#### Exercise data:
---

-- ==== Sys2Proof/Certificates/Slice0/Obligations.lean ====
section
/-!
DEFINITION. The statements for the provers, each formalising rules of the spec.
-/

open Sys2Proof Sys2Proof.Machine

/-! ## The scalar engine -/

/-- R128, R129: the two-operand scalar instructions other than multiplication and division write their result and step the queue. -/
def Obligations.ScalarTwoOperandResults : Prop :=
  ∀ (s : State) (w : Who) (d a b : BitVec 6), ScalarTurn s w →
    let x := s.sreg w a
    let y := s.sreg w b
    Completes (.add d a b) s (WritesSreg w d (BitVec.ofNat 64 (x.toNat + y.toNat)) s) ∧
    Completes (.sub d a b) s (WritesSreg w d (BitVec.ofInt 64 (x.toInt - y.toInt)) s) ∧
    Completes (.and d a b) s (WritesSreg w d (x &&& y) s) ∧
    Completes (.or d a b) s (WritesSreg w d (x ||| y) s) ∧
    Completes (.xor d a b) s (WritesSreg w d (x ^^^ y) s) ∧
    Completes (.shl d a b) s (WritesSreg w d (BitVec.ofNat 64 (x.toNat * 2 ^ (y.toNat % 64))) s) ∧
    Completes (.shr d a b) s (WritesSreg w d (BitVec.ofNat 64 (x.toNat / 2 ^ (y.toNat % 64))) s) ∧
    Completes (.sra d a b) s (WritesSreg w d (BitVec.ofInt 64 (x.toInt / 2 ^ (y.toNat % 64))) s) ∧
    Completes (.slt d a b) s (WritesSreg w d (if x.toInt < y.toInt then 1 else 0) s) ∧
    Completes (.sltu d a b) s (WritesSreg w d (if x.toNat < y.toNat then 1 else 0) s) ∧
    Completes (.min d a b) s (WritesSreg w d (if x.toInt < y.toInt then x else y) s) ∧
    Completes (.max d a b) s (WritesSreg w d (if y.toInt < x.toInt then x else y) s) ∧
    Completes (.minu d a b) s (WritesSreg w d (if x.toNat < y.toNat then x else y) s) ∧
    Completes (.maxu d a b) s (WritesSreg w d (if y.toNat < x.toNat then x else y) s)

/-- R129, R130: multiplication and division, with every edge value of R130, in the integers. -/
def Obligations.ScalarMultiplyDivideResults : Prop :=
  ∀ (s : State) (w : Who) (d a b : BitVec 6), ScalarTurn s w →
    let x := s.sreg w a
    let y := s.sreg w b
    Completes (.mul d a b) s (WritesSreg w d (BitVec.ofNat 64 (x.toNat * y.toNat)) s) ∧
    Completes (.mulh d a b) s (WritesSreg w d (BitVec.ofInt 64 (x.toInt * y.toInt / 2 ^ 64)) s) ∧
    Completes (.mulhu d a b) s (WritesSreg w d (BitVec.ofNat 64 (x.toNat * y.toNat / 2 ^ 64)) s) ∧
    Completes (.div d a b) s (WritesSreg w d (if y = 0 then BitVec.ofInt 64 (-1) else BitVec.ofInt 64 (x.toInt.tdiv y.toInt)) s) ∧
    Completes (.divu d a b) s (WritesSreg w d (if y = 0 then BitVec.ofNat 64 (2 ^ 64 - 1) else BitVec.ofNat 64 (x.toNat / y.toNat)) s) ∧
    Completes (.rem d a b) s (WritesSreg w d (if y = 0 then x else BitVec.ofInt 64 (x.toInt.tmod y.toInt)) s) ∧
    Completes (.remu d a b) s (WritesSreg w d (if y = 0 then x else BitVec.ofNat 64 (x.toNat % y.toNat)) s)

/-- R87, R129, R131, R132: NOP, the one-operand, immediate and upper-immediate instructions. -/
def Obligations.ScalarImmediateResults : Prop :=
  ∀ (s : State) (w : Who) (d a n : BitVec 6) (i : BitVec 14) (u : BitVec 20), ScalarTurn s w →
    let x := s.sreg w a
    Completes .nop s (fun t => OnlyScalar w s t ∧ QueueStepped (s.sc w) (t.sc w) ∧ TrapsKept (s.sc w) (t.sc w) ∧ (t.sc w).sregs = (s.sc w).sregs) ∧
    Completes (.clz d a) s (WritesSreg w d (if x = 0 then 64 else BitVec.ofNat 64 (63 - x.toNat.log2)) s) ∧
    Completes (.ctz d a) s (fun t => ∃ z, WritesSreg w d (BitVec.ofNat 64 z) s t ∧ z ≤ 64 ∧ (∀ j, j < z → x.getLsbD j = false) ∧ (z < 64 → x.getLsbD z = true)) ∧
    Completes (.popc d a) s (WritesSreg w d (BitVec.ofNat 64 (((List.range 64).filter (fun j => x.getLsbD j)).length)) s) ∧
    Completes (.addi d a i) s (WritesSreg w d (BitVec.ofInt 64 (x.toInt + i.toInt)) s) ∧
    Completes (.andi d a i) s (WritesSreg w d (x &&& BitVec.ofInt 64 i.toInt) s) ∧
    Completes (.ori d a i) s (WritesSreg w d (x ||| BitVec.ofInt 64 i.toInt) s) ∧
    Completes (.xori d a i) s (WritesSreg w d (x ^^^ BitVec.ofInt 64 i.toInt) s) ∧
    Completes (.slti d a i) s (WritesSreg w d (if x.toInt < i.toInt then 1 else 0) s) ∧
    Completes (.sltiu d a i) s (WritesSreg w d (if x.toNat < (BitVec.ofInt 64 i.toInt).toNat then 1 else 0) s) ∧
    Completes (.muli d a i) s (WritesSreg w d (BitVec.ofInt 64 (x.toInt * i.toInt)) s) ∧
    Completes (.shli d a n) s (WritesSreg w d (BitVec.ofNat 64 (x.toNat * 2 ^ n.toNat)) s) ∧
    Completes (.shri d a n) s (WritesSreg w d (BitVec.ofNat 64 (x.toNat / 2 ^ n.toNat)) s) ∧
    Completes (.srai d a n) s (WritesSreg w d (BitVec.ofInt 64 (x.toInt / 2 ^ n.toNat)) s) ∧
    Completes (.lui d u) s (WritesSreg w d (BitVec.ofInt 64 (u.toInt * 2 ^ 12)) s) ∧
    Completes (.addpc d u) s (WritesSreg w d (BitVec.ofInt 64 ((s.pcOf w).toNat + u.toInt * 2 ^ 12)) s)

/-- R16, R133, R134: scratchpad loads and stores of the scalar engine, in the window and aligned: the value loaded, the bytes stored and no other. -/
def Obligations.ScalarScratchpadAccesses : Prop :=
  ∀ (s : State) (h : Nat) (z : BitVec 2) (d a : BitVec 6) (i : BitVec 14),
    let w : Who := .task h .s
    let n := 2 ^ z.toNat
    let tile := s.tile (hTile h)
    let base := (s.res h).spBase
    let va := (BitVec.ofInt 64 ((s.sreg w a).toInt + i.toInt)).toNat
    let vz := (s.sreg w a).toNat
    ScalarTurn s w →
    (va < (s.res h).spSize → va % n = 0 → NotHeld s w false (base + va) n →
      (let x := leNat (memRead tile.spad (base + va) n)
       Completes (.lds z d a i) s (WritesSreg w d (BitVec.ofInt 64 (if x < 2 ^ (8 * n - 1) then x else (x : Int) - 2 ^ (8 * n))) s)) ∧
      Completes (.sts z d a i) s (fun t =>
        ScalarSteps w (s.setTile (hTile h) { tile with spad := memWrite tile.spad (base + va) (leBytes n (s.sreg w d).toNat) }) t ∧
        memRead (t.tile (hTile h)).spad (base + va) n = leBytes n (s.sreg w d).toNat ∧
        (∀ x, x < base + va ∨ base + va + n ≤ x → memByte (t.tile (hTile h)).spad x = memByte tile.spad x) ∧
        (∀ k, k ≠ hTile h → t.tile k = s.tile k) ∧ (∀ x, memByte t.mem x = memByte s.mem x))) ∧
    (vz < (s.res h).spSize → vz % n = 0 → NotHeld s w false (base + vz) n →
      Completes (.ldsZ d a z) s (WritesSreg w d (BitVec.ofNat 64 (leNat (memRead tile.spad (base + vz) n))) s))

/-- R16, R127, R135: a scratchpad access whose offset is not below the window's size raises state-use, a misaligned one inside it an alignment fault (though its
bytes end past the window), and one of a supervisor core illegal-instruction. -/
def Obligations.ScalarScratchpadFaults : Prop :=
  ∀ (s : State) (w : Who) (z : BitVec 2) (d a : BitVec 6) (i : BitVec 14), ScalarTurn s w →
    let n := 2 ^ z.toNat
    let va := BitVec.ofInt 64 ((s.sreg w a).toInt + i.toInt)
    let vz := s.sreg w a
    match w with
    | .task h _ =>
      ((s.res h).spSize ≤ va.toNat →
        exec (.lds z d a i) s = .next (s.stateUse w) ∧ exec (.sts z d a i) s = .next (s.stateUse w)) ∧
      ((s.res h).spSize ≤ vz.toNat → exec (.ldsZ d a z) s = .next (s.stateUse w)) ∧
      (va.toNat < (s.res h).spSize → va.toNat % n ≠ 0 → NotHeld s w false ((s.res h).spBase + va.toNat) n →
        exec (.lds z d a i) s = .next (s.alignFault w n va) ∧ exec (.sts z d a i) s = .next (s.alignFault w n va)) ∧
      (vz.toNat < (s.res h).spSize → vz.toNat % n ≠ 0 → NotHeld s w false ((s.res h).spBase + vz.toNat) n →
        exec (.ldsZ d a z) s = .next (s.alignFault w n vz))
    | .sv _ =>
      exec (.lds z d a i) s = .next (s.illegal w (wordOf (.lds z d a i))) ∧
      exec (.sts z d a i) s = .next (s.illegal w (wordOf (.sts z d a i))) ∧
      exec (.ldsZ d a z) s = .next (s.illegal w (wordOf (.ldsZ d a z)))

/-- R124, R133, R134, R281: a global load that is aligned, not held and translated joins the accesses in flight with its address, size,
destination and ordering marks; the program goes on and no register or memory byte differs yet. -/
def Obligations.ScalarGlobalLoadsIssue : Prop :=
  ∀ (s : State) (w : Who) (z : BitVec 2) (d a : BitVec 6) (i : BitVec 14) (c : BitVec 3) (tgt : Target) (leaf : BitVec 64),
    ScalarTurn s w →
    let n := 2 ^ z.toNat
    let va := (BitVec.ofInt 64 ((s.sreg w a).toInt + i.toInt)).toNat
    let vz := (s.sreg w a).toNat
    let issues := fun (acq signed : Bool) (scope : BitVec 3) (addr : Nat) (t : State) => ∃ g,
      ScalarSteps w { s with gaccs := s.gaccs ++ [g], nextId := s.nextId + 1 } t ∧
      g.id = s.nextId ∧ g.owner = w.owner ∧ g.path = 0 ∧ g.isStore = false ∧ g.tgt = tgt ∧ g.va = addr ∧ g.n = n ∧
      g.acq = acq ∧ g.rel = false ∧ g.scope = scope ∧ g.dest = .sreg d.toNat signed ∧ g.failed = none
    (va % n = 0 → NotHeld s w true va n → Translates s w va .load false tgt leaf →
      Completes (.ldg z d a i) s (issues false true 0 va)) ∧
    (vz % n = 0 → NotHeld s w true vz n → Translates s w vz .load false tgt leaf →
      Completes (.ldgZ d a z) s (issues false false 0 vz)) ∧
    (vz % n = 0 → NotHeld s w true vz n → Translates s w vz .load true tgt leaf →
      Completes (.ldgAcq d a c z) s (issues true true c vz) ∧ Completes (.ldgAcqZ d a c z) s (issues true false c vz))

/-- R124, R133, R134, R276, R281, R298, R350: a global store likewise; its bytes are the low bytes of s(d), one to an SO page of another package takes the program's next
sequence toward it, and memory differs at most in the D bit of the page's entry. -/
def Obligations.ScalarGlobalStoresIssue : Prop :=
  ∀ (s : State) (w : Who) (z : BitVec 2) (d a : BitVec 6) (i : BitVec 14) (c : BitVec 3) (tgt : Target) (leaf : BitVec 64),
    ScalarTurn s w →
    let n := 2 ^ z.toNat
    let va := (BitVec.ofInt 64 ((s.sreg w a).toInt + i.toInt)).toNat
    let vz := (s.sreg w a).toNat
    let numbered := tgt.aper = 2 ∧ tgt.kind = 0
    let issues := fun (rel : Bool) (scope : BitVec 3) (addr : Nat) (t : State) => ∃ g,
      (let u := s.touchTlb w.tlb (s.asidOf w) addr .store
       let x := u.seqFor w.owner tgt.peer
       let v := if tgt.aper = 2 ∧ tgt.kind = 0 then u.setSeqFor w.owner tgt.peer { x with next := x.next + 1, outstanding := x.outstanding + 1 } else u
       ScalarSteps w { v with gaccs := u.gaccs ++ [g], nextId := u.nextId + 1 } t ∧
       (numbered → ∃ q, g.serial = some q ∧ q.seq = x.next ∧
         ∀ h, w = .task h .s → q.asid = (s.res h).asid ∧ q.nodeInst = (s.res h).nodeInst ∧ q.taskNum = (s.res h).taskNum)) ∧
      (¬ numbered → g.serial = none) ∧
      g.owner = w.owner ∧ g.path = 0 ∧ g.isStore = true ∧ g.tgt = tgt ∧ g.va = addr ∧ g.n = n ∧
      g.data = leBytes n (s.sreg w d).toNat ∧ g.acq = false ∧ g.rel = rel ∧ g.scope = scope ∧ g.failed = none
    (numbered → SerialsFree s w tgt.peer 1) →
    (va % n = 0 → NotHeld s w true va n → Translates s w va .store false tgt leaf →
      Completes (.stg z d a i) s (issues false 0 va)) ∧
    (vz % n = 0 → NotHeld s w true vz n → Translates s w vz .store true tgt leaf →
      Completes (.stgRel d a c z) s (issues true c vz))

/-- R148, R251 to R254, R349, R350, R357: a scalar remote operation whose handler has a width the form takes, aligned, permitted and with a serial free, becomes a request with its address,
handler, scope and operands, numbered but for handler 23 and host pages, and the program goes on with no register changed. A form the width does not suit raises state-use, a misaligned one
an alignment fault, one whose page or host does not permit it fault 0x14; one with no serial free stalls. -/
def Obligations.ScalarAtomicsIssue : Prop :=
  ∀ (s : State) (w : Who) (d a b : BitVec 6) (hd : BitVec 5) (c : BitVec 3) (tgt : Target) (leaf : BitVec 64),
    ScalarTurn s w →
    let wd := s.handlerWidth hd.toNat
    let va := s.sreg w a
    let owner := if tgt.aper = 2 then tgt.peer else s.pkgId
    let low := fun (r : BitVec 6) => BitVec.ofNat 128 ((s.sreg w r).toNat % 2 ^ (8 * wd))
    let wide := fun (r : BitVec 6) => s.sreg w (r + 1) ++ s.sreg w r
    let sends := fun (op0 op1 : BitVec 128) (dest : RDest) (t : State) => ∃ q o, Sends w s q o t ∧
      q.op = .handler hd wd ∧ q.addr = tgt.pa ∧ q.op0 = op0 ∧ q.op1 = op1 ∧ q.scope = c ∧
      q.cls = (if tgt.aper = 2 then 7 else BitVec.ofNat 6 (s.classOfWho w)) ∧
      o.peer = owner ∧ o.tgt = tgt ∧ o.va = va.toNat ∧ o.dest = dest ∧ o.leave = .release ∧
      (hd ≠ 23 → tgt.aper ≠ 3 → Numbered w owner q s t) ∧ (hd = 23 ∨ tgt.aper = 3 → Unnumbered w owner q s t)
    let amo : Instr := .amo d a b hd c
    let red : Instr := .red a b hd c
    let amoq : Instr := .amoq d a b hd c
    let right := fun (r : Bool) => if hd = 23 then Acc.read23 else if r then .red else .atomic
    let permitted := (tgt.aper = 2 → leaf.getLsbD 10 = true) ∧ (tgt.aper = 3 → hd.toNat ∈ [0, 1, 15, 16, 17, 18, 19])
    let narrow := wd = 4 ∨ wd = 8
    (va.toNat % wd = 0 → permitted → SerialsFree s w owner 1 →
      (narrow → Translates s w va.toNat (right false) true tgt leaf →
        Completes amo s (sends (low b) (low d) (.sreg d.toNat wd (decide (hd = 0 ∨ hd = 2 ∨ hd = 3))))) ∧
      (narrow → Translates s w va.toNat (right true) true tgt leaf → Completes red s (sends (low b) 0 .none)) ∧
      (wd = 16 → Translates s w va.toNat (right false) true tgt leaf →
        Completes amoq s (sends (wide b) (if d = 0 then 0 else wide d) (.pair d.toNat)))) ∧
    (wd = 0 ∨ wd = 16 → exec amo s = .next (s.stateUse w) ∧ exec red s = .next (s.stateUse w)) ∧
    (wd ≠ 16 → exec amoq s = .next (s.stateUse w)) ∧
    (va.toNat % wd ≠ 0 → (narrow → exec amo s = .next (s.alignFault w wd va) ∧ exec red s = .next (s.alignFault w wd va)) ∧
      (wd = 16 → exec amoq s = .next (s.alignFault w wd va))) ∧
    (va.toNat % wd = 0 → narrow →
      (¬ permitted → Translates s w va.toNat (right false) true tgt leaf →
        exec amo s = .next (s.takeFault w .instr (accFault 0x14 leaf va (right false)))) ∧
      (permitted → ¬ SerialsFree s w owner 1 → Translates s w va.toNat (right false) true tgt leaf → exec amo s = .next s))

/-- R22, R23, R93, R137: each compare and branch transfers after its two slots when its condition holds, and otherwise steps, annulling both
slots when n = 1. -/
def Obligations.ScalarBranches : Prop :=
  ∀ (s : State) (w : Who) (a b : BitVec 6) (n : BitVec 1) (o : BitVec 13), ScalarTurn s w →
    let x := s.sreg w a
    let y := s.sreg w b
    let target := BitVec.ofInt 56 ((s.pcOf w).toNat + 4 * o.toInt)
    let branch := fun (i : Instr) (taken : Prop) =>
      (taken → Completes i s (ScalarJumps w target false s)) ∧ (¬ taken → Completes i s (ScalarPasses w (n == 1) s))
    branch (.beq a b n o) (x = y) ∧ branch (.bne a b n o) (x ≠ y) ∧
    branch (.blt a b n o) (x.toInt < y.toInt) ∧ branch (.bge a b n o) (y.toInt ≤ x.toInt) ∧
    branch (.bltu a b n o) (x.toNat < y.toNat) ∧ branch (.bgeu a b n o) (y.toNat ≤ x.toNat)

---

#### Your goal:
Among the lines above, find each one containing the string "multiplication" and copy it.

#### Solution to this problem:
/-- R128, R129: the two-operand scalar instructions other than multiplication and division write their result and step the queue. -/
/-- R129, R130: multiplication and division, with every edge value of R130, in the integers. -/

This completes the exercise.